I think that 38 is a hard age to be single - it can really feel like your time is running out, that you need to meet someone NOW.

But you can't force it. It will just happen when it happens. And if it doesn't, you will make your peace with that too. But I think it can take a while to reach that place, if that makes sense.

PlaygroundSusie · 24/01/2026 05:36

YANBU. One can absolutely live a fulfilling life as a single person, but it's also perfectly normal to want a nice loving relationship, and to feel sad if you don't currently have one.

OP, can I ask if you have any insight as to why you haven't met the right person yet? What have you done so far to find a relationship? If you want a relationship, great! But you'll need to be pro-active about finding one.

Elleoeez · 24/01/2026 06:13

YANBU.

I truly believe most people would rather be in a happy relationship with ‘their person’ than be single.

This has nothing to do with society telling us we need a man, but the reality is, my DH does enhance my life greatly.

It sounds like you’re ticking all the other life boxes, and you’d love to meet your person to finish it off.

Not unreasonable at all OP. I hope it works out for you.

wheresmymojo · 24/01/2026 06:27

I felt like you once.
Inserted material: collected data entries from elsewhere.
/-- The static operand checks of an instruction (R42, R50 to R52 and its entry): where this fails the head raises
ILLEGAL_OPERAND. A field that the entry leaves zero for the other operands is checked here too; the decoder has refused such a
word before (R42). A step that no head encodes has no operand to check. -/
def Instr.wf : Instr → Bool
  | .nop => true
  | .halt => true
  | .brk _ => true
  | .trap _ => true
  | .eret => true
  | .fence sc _ => scopeOk sc
  | .chunkEnd => true
  | .srr a _ => plainOk a
  | .srw a _ => plainOk a
  | .liI16 a _ => dstOk a
  | .liI32 a _ => dstOk a
  | .liI48 a _ => dstOk a
  | .liHi a _ => dstOk a
  | .leaBase a b _ => dstOk a && plainOk b
  | .leaPc a _ => dstOk a
  | .leaIndex a b c _ _ => dstOk a && plainOk b && plainOk c
  | .leaPcIndex a c _ _ => dstOk a && plainOk c
  | .addRr a _ _ => dstOk a
  | .subRr a _ _ => dstOk a
  | .andRr a _ _ => dstOk a
  | .orRr a _ _ => dstOk a
  | .xorRr a _ _ => dstOk a
  | .shlRr a _ _ => dstOk a
  | .shrRr a _ _ => dstOk a
  | .sraRr a _ _ => dstOk a
  | .minRr a _ _ => dstOk a
  | .maxRr a _ _ => dstOk a
  | .minuRr a _ _ => dstOk a
  | .maxuRr a _ _ => dstOk a
  | .addRi16 a _ _ => dstOk a
  | .andRi16 a _ _ => dstOk a
  | .orRi16 a _ _ => dstOk a
  | .xorRi16 a _ _ => dstOk a
  | .shlRi16 a _ imm => dstOk a && decide (imm.toNat < 64)
  | .shrRi16 a _ imm => dstOk a && decide (imm.toNat < 64)
  | .sraRi16 a _ imm => dstOk a && decide (imm.toNat < 64)
  | .addRri32 a _ _ => dstOk a
  | .andRri32 a _ _ => dstOk a
  | .orRri32 a _ _ => dstOk a
  | .xorRri32 a _ _ => dstOk a
  | .cmpRr a _ _ cc => dstOk a && condOk cc
  | .cmpRi16 a _ cc _ => dstOk a && condOk cc
  | .bfx a _ _ p w1 => dstOk a && fieldOk p w1
  | .bfi a _ p w1 => plainOk a && fieldOk p w1
  | .clz a _ => dstOk a
  | .popc a _ => dstOk a
  | .mul a _ _ => dstOk a
  | .mulh a _ _ => dstOk a
  | .mulhu a _ _ => dstOk a
  | .div a _ _ => dstOk a
  | .divu a _ _ => dstOk a
  | .rem a _ _ => dstOk a
  | .remu a _ _ => dstOk a
  | .ldRi16 a b sz s _ _ => dstOk a && plainOk b && ldOk sz s
  | .ldRri32 a b c sz s _ _ _ => dstOk a && plainOk b && plainOk c && ldOk sz s
  | .stRi16 _ b _ _ _ => plainOk b
  | .stRri32 _ b c _ _ _ _ => plainOk b && plainOk c
  | .lda a b sz s sc _ => dstOk a && plainOk b && ldOk sz s && scopeOk sc
  | .stl _ b _ sc _ => plainOk b && scopeOk sc
  | .aadd a b _ _ sc => dstOk a && plainOk b && scopeOk sc
  | .amin a b _ _ _ sc => dstOk a && plainOk b && scopeOk sc
  | .amax a b _ _ _ sc => dstOk a && plainOk b && scopeOk sc
  | .aand a b _ _ sc => dstOk a && plainOk b && scopeOk sc
  | .aor a b _ _ sc => dstOk a && plainOk b && scopeOk sc
  | .axor a b _ _ sc => dstOk a && plainOk b && scopeOk sc
  | .aswap a b _ _ sc => dstOk a && plainOk b && scopeOk sc
  | .acas a b _ _ _ sc => dstOk a && plainOk b && scopeOk sc
  | .bRi16 _ _ cc _ => condOk cc
  | .bRri32 _ _ cc _ => condOk cc
  | .jal a _ => dstOk a
  | .jalr a b _ => dstOk a && plainOk b
  | .hstart a _ _ _ _ _ => dstOk a
  | .hjoin a _ => dstOk a
  | .hend => true
  | .hyield => true
  | .gang a size => dstOk a && decide (size.toNat ≤ 4)
  | .split => true
  | .phaseT => true
  | .phaseE => true
  | .tideRd a => dstOk a
  | .tideWait a b _ _ => dstOk a && plainOk b
  | .waitmem _ b sz _ => plainOk b && decide (2 ≤ sz.toNat)
  | .sendmsg _ _ _ _ => true
  | .waitmsg => true
  | .vadd a b c _ _ rm t => vecOk a && vecOk b && vecOk c && fpTypeOk t && rmOk rm
  | .vsub a b c _ _ rm t => vecOk a && vecOk b && vecOk c && fpTypeOk t && rmOk rm
  | .vmul a b c _ _ rm t => vecOk a && vecOk b && vecOk c && fpTypeOk t && rmOk rm
  | .vmin a b c _ _ rm t => vecOk a && vecOk b && vecOk c && fpTypeOk t && rmOk rm
  | .vmax a b c _ _ rm t => vecOk a && vecOk b && vecOk c && fpTypeOk t && rmOk rm
  | .vrcpe a b _ _ rm t => vecOk a && vecOk b && fpTypeOk t && rmOk rm
  | .vrsqe a b _ _ rm t => vecOk a && vecOk b && fpTypeOk t && rmOk rm
  | .vexp2 a b _ _ rm t => vecOk a && vecOk b && fpTypeOk t && rmOk rm
  | .vlog2 a b _ _ rm t => vecOk a && vecOk b && fpTypeOk t && rmOk rm
  | .vfma a b c d _ _ rm t _ wide _ => vecOk a && vecOk b && vecOk c && vecOk d && fpTypeOk t && rmOk rm && vfmaOk t wide
  | .vrefn a b c _ _ rm t var => vecOk a && vecOk b && vecOk c && fpTypeOk t && rmOk rm && decide (var.toNat < 2)
  | .viadd a b c _ _ t => vecOk a && vecOk b && vecOk c && intTypeOk t
  | .visub a b c _ _ t => vecOk a && vecOk b && vecOk c && intTypeOk t
  | .vimul a b c _ _ t part => vecOk a && vecOk b && vecOk c && intTypeOk t && decide (part.toNat < 3)
  | .vimin a b c _ _ t _ => vecOk a && vecOk b && vecOk c && intTypeOk t
  | .vimax a b c _ _ t _ => vecOk a && vecOk b && vecOk c && intTypeOk t
  | .vishl a b c _ _ t => vecOk a && vecOk b && vecOk c && intTypeOk t
  | .vishr a b c _ _ t _ => vecOk a && vecOk b && vecOk c && intTypeOk t
  | .vand a b c _ _ t => vecOk a && vecOk b && vecOk c && intTypeOk t
  | .vor a b c _ _ t => vecOk a && vecOk b && vecOk c && intTypeOk t
  | .vxor a b c _ _ t => vecOk a && vecOk b && vecOk c && intTypeOk t
  | .vcmp a b c _ _ rm cc ft => kdstOk a && vecOk b && vecOk c && fcondOk cc && decide (ft.toNat < 3) && rmOk rm
  | .vicmp a b c _ _ cc w => kdstOk a && vecOk b && vecOk c && condOk cc && decide (w.toNat < 4)
  | .kwhile a _ _ _ _ => kdstOk a
  | .kand a b c => kdstOk a && predOk b && predOk c
  | .kor a b c => kdstOk a && predOk b && predOk c
  | .kxor a b c => kdstOk a && predOk b && predOk c
  | .kandn a b c => kdstOk a && predOk b && predOk c
  | .kmov a b => kdstOk a && predOk b
  | .knot a b => kdstOk a && predOk b
  | .kcnt a b _ => dstOk a && predOk b
  | .vwidth a => dstOk a
  | .vld a b _ _ t _ _ => vecOk a && plainOk b && memTypeOk t
  | .vst a b _ t _ _ => vecOk a && plainOk b && memTypeOk t
  | .vlds a b c _ _ t _ _ => vecOk a && plainOk b && plainOk c && memTypeOk t
  | .vsts a b c _ t _ _ => vecOk a && plainOk b && plainOk c && memTypeOk t
  | .vgath a b c _ _ t _ _ _ => vecOk a && plainOk b && vecOk c && memTypeOk t
  | .vscat a b c _ t _ _ _ => vecOk a && plainOk b && vecOk c && memTypeOk t
  | .vcvt a b _ _ rm ts td p u => vecOk a && vecOk b && cvtOk ts td p u && rmOk rm
  | .vpack a b d _ _ rm ts td p u => vecOk a && vecOk b && packOk d ts td p u && rmOk rm
  | .vunpk a b d _ _ rm ts td p u => vecOk a && vecOk b && unpkOk d ts td p u && rmOk rm
  | .vdotf8 a b c _ rm ta tb _ => vecOk a && vecOk b && vecOk c && fp8Ok ta && fp8Ok tb && rmOk rm
  | .vdoti8 a b c _ ta tb _ => vecOk a && vecOk b && vecOk c && i8Ok ta && i8Ok tb
  | .vred a b _ rm t o _ => vecOk a && vecOk b && cvtTypeOk t && decide (o.toNat < 3) && redRmOk t rm
  | .vscan a b _ _ rm t o => vecOk a && vecOk b && cvtTypeOk t && decide (o.toNat < 3) && redRmOk t rm
  | .vperm a b c d _ _ t two => vecOk a && vecOk b && vecOk c && moveTypeOk t && permOk d two
  | .vbcast a b c _ _ t el => vecOk a && moveTypeOk t && bcastOk b c el
  | .vsel a b c _ t => vecOk a && vecOk b && vecOk c && moveTypeOk t
  | .vpeer a b mode imm => vecOk a && vecOk b && peerOk mode imm
  | .vhist b _ t => vecOk b && histTypeOk t
  | .vseedRd a => dstOk a
  | .vseedWr _ => true
  | .vseedXchg a _ => dstOk a
  | .vext a b t _ _ => dstOk a && vecOk b && moveTypeOk t
  | .vins a _ t _ => vecOk a && moveTypeOk t
  | .bbGet a b r _ imm => dstOk a && bbNOk b r imm 1 64
  | .bbPeek a b r _ imm => dstOk a && bbNOk b r imm 1 64
  | .bbSkip b r imm => bbNOk b r imm 0 128
  | .bbFill a => dstOk a
  | .bbDec a imm => dstOk a && decide (1 ≤ imm.toNat) && decide (imm.toNat ≤ 12)
  | .bbSave b _ => plainOk b
  | .bbRest b _ => plainOk b
  | .xreq a b => dstOk a && plainOk b
  | .xstat a => dstOk a
  | .launch a b q => dstOk a && plainOk b && decide (q.toNat ≤ 15)
  | .evwait _ b sc _ => plainOk b && scopeOk sc
  | .evsig a b sc _ => dstOk a && plainOk b && scopeOk sc
  | .lqstat a q => dstOk a && decide (q.toNat ≤ 15)
  | .yieldOp => true
  | .sync a lv => dstOk a && decide (lv.toNat ≤ 4)
  | .dtake a _ => dstOk a
  | .dplaceStart a b c _ => dstOk a && plainOk b && plainOk c
  | .dplacePreq a b c _ => dstOk a && plainOk b && plainOk c
  | .dplaceSave a b c _ => dstOk a && plainOk b && plainOk c
  | .dplaceRest a b c _ => dstOk a && plainOk b && plainOk c
  | .dplaceKill a b c _ => dstOk a && plainOk b && plainOk c
  | .cpyPk a b c _ _ => dstOk a && groupOk 12 b && plainOk c
  | .cpyLand a b c _ _ => dstOk a && groupOk 12 b && plainOk c
  | .cpyRec a b c _ _ => dstOk a && groupOk 12 b && groupOk 12 c
  | .cpyLoop a b c _ _ => dstOk a && groupOk 12 b && groupOk 3 c
  | .cpycan a b => dstOk a && plainOk b
  | .landAcq a _ _ _ _ => dstOk a
  | .landRel _ _ => true
  | .landInit a _ _ _ => dstOk a
  | .halloc a b c _ => dstOk a && plainOk b && plainOk c
  | .hfree a b => dstOk a && plainOk b
  | .hbump a b c => dstOk a && plainOk b && plainOk c
  | .jpeek a _ => dstOk a
  | .jdrop => true
  | .bget a _ => groupOk 4 a
  | .bstreamMove a b c d => plainOk a && plainOk b && plainOk c && plainOk d
  | .bstreamOwner a => plainOk a
  | .bstreamFwd b => plainOk b
  | .blandWait a b => plainOk a && plainOk b
  | .blandFill b => plainOk b
  | .blandDone b c => plainOk b && plainOk c
  | .pjob a b => dstOk a && vecOk b
  | .ppoll a b => dstOk a && plainOk b
  | .pwait a b => dstOk a && plainOk b
  | .pcan a b => dstOk a && plainOk b
  | .pheatSet a b => plainOk a && plainOk b
  | .pheatAdd a b => plainOk a && plainOk b
  | .pmonRing a b => dstOk a && plainOk b
  | .pmonBank a b => dstOk a && plainOk b
  | .pmonTemp a b => dstOk a && plainOk b
  | .psettle a b _ t => dstOk a && plainOk b && decide (1 ≤ t.toNat)
  | .pcalFull a => dstOk a
  | .pcalOfs a => dstOk a
  | .pmapRd a b => dstOk a && plainOk b
  | .pmapSwap a b => dstOk a && plainOk b
  | .pmapIdent a b => dstOk a && plainOk b
  | .pstat a sel => dstOk a && decide (sel.toNat ≤ 4)
  | .prowgoDrop => true
  | .prowgoMem => true
  | .prowgoLand _ => true
  | .paccRdN a b => dstOk a && plainOk b
  | .paccRdP a b => dstOk a && plainOk b
  | .towEnter a b c => dstOk a && vecOk b && plainOk c
  | .towExit a b => dstOk a && plainOk b
  | .towStat a b => dstOk a && plainOk b
  | .towWait a b => dstOk a && plainOk b
  | .fenrol a b _ nent => dstOk a && plainOk b && decide (1 ≤ nent.toNat) && decide (nent.toNat ≤ 1024)
  | .fleave a _ => dstOk a
  | .frb a b c rm _ _ => dstOk a && groupOk 4 b && plainOk c && rmOk rm
  | .fmax a b c _ _ => dstOk a && groupOk 4 b && plainOk c
  | .fmin a b c _ _ => dstOk a && groupOk 4 b && plainOk c
  | .fpop a _ => dstOk a
  | .falign a _ t => dstOk a && decide (1 ≤ t.toNat)
  | .fstat a _ sel => dstOk a && decide (sel.toNat ≤ 3)
  | .femitTake a => plainOk a
  | .femitLoad a b => plainOk a && plainOk b
  | .femitFrame a b => plainOk a && plainOk b
  | .femitDone a b => plainOk a && plainOk b
  | .fcountRd a b c => plainOk a && plainOk b && plainOk c
  | .fcountEl a b => plainOk a && plainOk b
  | .fcountEx a b => plainOk a && plainOk b
  | .rtv a => dstOk a
  | .lnkst a b p sel => dstOk a && lnkOk b p sel
  | .ttselSw a b _ _ => dstOk a && plainOk b
  | .ttselSeg a _ _ => dstOk a
  | .pilotst a _ => dstOk a
  | .trcRdEnt a i => dstOk a && decide (i.toNat ≤ 255)
  | .trcRdCnt a => dstOk a
  | .trcRdClr a => dstOk a
  | .imbRd a dw st i => dstOk a && imbOk dw st i
  | .dbgsigHalt => true
  | .dbgsigTrig => true
  | .dbgsigMark v => decide (v.toNat ≤ 32767)
  | .dumpst a sel => dstOk a && decide (sel.toNat ≤ 1)
  | .reservedOpcode op => op == 0 || decide (0xC1 ≤ op.toNat)
  | .lineFetch => true
  | .asyncTrapDelivery => true
  | .tpinWrite => true
  | .hbindWrite => true
  | .timedPhaseEntry => true
  | .waitmemWake => true
  | .waitmemTimeout => true
  | .barrierRelease => true
  | .meshPush => true
  | .meshPop => true
  | .qcPush => true
  | .qcPop => true
  | .jetRead => true
  | .prowRead => true
  | .xqPush => true
  | .xqPop => true
  | .qxPush => true
  | .qxPop => true
  | .localArrival => true
  | .chunkCommit => true
  | .vectorStorePart => true
  | .transformClaimLapse => true
  | .transformDecodeChunk => true
  | .decoderWatchdogCutoff => true
  | .transformTranspose => true
  | .transformConvert => true
  | .transformResponse => true
  | .evwaitWake => true
  | .engineKickAccept => true
  | .engineHartFaultStop => true
  | .engineHartWake => true
  | .doorbell => true
  | .klnidKill => true
  | .launchRecordTake => true
  | .launchPlacement => true
  | .launchRetirement => true
  | .timeSliceExpiry => true
  | .preemptionMark => true
  | .preemptionGraceExpiry => true
  | .launchRestore => true
  | .launchKill => true
  | .killComplete => true
  | .bargeForward => true
  | .bargeCopy => true
  | .loopIteration => true
  | .jobStart => true
  | .tileLoad => true
  | .tileStream => true
  | .rowDispatch => true
  | .jobComplete => true
  | .jobFailure => true
  | .jobPark => true
  | .driftEstimate => true
  | .bankSettled => true
  | .pthrsWrite => true
  | .sequencerRetune => true
  | .towSessionStart => true
  | .towWtile => true
  | .towRun => true
  | .towPromote => true
  | .towDrain => true
  | .towRoute => true
  | .towSync => true
  | .towBranch => true
  | .towCall => true
  | .towRet => true
  | .towExitBlock => true
  | .towReservedBlock => true
  | .towStop => true
  | .towPark => true
  | .towCompletion => true
  | .fordRequestTake => true
  | .fordFrame => true
  | .fordComplete => true
  | .fordTowHandover => true
  | .fordCensus => true
  | .fordReformNotice => true
  | .fordReformApply => true
  | .fordFallbackCollective => true
  | .fordFallbackTimeout => true
  | .fsegctlWrite => true
  | .packetForward => true
  | .remoteAccessTimeout => true
  | .remoteStoreAck => true
  | .remoteStoreLost => true
  | .routeCommit => true
  | .switchHoldDrain => true
  | .switchDark => true
  | .switchRelock => true
  | .switchCommit => true
  | .tideTick => true
  | .tideSample => true
  | .codewordReceive => true
  | .portRetrain => true
  | .portRetrainTimeout => true
  | .lhstClear => true
  | .pkick => true
  | .pilotWatchdogReset => true
  | .pilotRestart => true
  | .pilotShadowUpdate => true
  | .clusterHalt => true
  | .crossTriggerReceive => true
  | .tdgo => true
  | .debugWindowAccess => true
  | .coreDumpWrite => true
  | .hostBar2Access => true
  | .registerWrite => true
  | .fcenEnable => true
  | .fcenDisable => true
  | .translationInvalidate => true
  | .slicePartition => true
  | .alogcWrite => true
  | .ectlGo => true
  | .ectlRst => true
  | .efpop => true
  | .deviceReset => true
  | .getVersion => true
  | .getCapabilities => true
  | .negotiateAlgorithms => true
  | .getDigests => true
  | .getCertificate => true
  | .challenge => true
  | .getMeasurements => true
  | .gofull => true
  | .cfenceCluster => true
  | .cfencePontoon => true
  | .powerCapCheck => true
  | .thermalStateChange => true
  | .pcalComplete => true
  | .falignTrained => true
  | .portUp => true
  | .settleTimeout => true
Then I got a husband and realised that it’s exactly like getting a promotion or they say lottery winners feel - once the novelty has worn off you feel very much exactly as you did beforehand.

There’s nothing especially fulfilling about having one. You return to your ‘baseline’ level of happiness and the only thing that changes that is doing deep work in therapy (I have changed mine significantly for the better this way).

I decided not to have children in the end so I can’t really comment on that.